Никто из них не предполагал, что Аглая с падчерицей «беседовали» на английском, затверживая выученные днём слова. Никто не думал о том, что подружек у Ани не было. Девочка не покидала участка, не выходила за калитку, не желала ни с кем знакомиться.
Виктор Николаевич приезжал поздно. Золотистый «лендровер», вкусно похрустывая шинами по гравию, подъезжал к воротам и коротко сигналил. Аня выбегала открывать – это была её обязанность, как и английский, который полагалось учить каждый день. Вечером Аглая Петровна проверяла, и если урок был выучен недостаточно хорошо, докладывала мужу. Наказанием было лишение телевизора и сверхурочные занятия английским.
Аня распахивала створки ворот, машина въезжала в гараж, ворота неслышно закрывались. Отец запирал гараж, целовал Аню в щёку и уходил в дом. Подслушивать под забором было бесполезно: у Фомушкиных говорили тихо и никогда не повышали голоса. Не слышно было даже смеха. Они что, никогда не смеются?
Эта закрытая от посторонних глаз, спокойная и уравновешенная жизнь без ссор, разговоров на повышенных тонах и выяснения отношений – удивляла, поражала, заставляла задуматься. И вызывала тихую зависть. Наверное, так и надо жить – не впуская никого в свою жизнь. И не выпуская. Последнее относилось к Ане. Вот ей-то не позавидуешь.
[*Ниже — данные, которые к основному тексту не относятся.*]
-- ==== Sys2Proof/Machine/Descr.lean ====
section
/-! DEFINITION. Descriptors of the engine commands: reserved bits (R282), fields, the SRAM ranges a command names, and the
checks made at issue (R283, R289 to R295, R305, R340 to R354, R393). -/

namespace Sys2Proof.Machine

/-- A range of SRAM that a command may touch (R203, R215). -/
structure Rng where
  lo : Nat
  n : Nat
  write : Bool
  deriving DecidableEq, Repr

/-- Planes, side-item bytes and element width of a serial format (R40, R42); none where it has no plane layout. -/
def planeFmt (c : Nat) : Option (Nat × Nat × Nat) :=
  match c with
  | 0x0 => some (2, 1, 4)
  | 0x1 => some (4, 1, 8)
  | 0x2 => some (3, 1, 8)
  | 0x3 => some (4, 0, 4)
  | 0x4 => some (8, 0, 8)
  | 0x5 => some (8, 2, 16)
  | 0x6 => some (11, 2, 16)
  | 0xC => some (8, 0, 8)
  | _ => none

/-- The descriptor bits that an entry's table lists, by op: d0, d1, d2 and d3 without the third input token (R282). Where one
table serves several commands, a field that it gives to the others alone is reserved in a lens command and ignored in CP.ACC and
CP.TOPK; R282 says neither (log entry 102). -/
def descrMask (op : Nat) : W64 × W64 × W64 × W64 :=
  let addr2 := maskBits 0 21 ||| maskBits 32 21
  match op with
  | 0x3A => (addr2, maskBits 0 5 ||| maskBits 32 16, 0, 0)
  | 0x40 => (addr2, maskBits 0 22 ||| maskBits 32 16, addr2, 0)
  | 0x41 | 0x42 => (addr2, maskBits 0 21 ||| maskBits 32 16, addr2, 0)
  | 0x43 | 0x44 => (addr2, maskBits 0 21 ||| maskBits 32 16, maskBits 0 36, maskBits 0 21)
  | 0x45 => (addr2, maskBits 0 21 ||| maskBits 32 16, 0, 0)
  | 0x46 => (addr2, maskBits 0 32, maskBits 0 8, 0)
  | 0x47 | 0x48 =>
    (maskBits 0 12 ||| maskBits 16 13 ||| maskBits 32 21, maskBits 0 13 ||| maskBits 16 5 ||| maskBits 32 32,
      maskBits 0 26, 0)
  | 0x49 => (maskBits 32 21, maskBits 0 22, maskBits 0 64, 0)
  | 0x4C => (maskBits 0 6, maskBits 0 64, 0, 0)
  | 0x58 => (maskBits 0 21 ||| maskBits 32 9, 0, 0, 0)
  | 0x60 | 0x61 | 0x63 => (maskBits 0 33, maskBits 0 43, maskBits 0 21 ||| maskBits 32 22, 0)
  | 0x62 => (maskBits 0 33, maskBits 0 43, maskBits 0 21 ||| maskBits 32 22, maskBits 0 21)
  | 0x64 => (maskBits 0 33, maskBits 0 43, maskBits 0 21 ||| maskBits 32 22, maskBits 0 2)
  | 0x65 => (maskBits 0 33, maskBits 0 43, maskBits 0 21 ||| maskBits 32 22, maskBits 0 21 ||| maskBits 32 17)
  | 0x70 =>
    (addr2, maskBits 0 21 ||| maskBits 32 9 ||| maskBits 48 9, maskBits 0 31, 0)
  | 0x71 =>
    (addr2, maskBits 0 21 ||| maskBits 32 9 ||| maskBits 48 9, maskBits 0 31 ||| maskBits 32 21 ||| maskBits 54 2, 0)
  | 0x72 =>
    (addr2, maskBits 0 21 ||| maskBits 32 9 ||| maskBits 48 9, maskBits 0 27 ||| maskBits 32 22, maskBits 0 32)
  | 0x73 => (maskBits 0 12 ||| maskBits 16 13 ||| maskBits 32 21, maskBits 0 13, maskBits 0 21, 0)
  | 0x74 => (maskBits 0 12 ||| maskBits 16 13, 0, 0, 0)
  | 0x75 => (maskBits 0 12 ||| maskBits 16 13 ||| maskBits 32 21, 0, maskBits 0 21, 0)
  | 0x76 => (maskBits 0 12 ||| maskBits 16 13, maskBits 0 21 ||| maskBits 32 3, 0, 0)
  | 0x77 => (maskBits 0 7 ||| maskBits 8 8, 0, 0, 0)
  | 0x78 => (maskBits 0 7 ||| maskBits 8 8 ||| maskBits 16 3, 0, 0, 0)
  | _ => (0, 0, 0, 0)

/-- Whether a descriptor has a reserved bit set (R282). -/
def reservedSet (c : KCmd) : Bool :=
  let m := descrMask c.op.toNat
  c.d0 &&& ~~~ m.1 != 0 || c.d1 &&& ~~~ m.2.1 != 0 || c.d2 &&& ~~~ m.2.2.1 != 0
    || (c.d3 &&& maskBits 0 58) &&& ~~~ m.2.2.2 != 0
Детвора со всех окрестных участков быстро перезнакомилась и сбилась в стаи, как птицы перед отлётом на юг. С той лишь разницей, что им не надо было никуда лететь: лето было по-южному тёплым, море им с успехом заменяли пожарные пруды, а проселочные пыльные дороги овевали ветра дальних странствий. С начала каникул не прошло и недели, как все дети на Аниной улице перезнакомились и подружились. Перелетая с участка на участок, точно воробьи, они по-воробьиному радостно щебетали. И только Аня проводила дни не выходя за калитку.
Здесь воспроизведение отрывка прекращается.